Ian
and I went to the Les Dames d'Escoffier "Celebrating Food" Conference
the other weekend where I found out about a brilliant research
department within McCormick & Company...the Forecasting Department. A
scientist from the company explained that, just like fashion designers
deliberate about whether sky high heels or flats will be in, or
meteorologists calculating the odds of destructive hurricanes this
summer...food trends are yet another phenomena that can be predicted.
Here is the list of flavors to watch out for in 2012
Some
of the combinations, she warned, may sound strange, but we were
instructed to not pay attention to the words.

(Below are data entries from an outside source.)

-- ==== Sys2Proof/Machine/Control.lean ====
section
/-! DEFINITION. Jumps, calls, returns and restarts (spec/46_control.md R390 to R403). -/

namespace Sys2Proof.Machine

/-- `JP nn` (R390). -/
def execJpNn (nn : Word) (s : State) : Host.Outcome State Fault Refusal := endPlain 10 (jumpLatched nn s)

/-- `JP cc,nn` (R391): WZ is written either way. -/
def execJpCcNn (cc : Cond) (nn : Word) (s : State) : Host.Outcome State Fault Refusal :=
  let s1 := setWZ nn s
  endPlain 10 (if condHolds cc s.regs.f then jumpTo nn s1 else s1)

/-- `JR e` (R392). -/
def execJr (e : Byte) (s : State) : Host.Outcome State Fault Refusal :=
  endPlain 12 (jumpLatched (relativeTarget e s.regs) s)

/-- `JR cc,e` (R393). -/
def execJrCc (cc : Cond4) (e : Byte) (s : State) : Host.Outcome State Fault Refusal :=
  if cond4Holds cc s.regs.f then endPlain 12 (jumpLatched (relativeTarget e s.regs) s) else endPlain 7 s

/-- `JP (HL)` (R394). -/
def execJpHl (s : State) : Host.Outcome State Fault Refusal := endPlain 4 (jumpTo s.regs.hl s)

/-- `JP (XY)` (R395). -/
def execJpXy (xy : XY) (s : State) : Host.Outcome State Fault Refusal :=
  endPlain 8 (jumpTo (getXY xy s.regs) s)

/-- `DJNZ e` (R396). -/
def execDjnz (e : Byte) (s : State) : Host.Outcome State Fault Refusal :=
  let s1 := s.withRegs { s.regs with b := s.regs.b - 1 }
  if s1.regs.b != 0 then endPlain 13 (jumpLatched (relativeTarget e s1.regs) s1) else endPlain 8 s1

/-- `CALL nn` (R397). -/
def execCallNn (nn : Word) (s : State) : Host.Outcome State Fault Refusal :=
  endPlain 17 (jumpLatched nn (push16 s.regs.pc s))

/-- `CALL cc,nn` (R398): WZ is written either way. -/
def execCallCcNn (cc : Cond) (nn : Word) (s : State) : Host.Outcome State Fault Refusal :=
  if condHolds cc s.regs.f then endPlain 17 (jumpLatched nn (push16 s.regs.pc s))
  else endPlain 10 (setWZ nn s)

/-- `RET` (R399). -/
def execRet (s : State) : Host.Outcome State Fault Refusal := endPlain 10 (popPC s)

/-- `RET cc` (R400). -/
def execRetCc (cc : Cond) (s : State) : Host.Outcome State Fault Refusal :=
  if condHolds cc s.regs.f then endPlain 11 (popPC s) else endPlain 5 s

/-- `RETI` (R401). -/
def execReti (s : State) : Host.Outcome State Fault Refusal := endPlain 14 (returnFromInterrupt s)

/-- `RETN` (R402). -/
def execRetn (s : State) : Host.Outcome State Fault Refusal := endPlain 14 (returnFromInterrupt s)

/-- `RETN (mirror)` (R402): exactly as `RETN`. -/
def execRetnMirror (_y : Fin 8) (s : State) : Host.Outcome State Fault Refusal :=
  endPlain 14 (returnFromInterrupt s)

/-- `RST p` (R403). -/
def execRst (p : Fin 8) (s : State) : Host.Outcome State Fault Refusal :=
  endPlain 11 (jumpLatched (BitVec.ofNat 16 (8 * p.val)) (push16 s.regs.pc s))

end Sys2Proof.Machine
end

Instead of naming a spice
cinnamon, we were to note the level of cinnamic
aldehyde in the mix (the compound that has people for miles running
towards Cinnabon) and imagine what would pair nicely with it.
Ian,
of course, was annoyed at how amazed people were by this ground
breaking way to cook...he's been doing this for years. It's a rare
moment in the kitchen that I don't find Ian with his nose in some jar or
another while preparing for dinner as he tries to find flavor/smell
combinations that work the best. What a fashionable, culinary
trendsetter.
One of the combos for 2012 is:
Ancho Chili & Hibiscus
If you have ever had hibiscus tea...you'll find this combination as mouth watering as I do.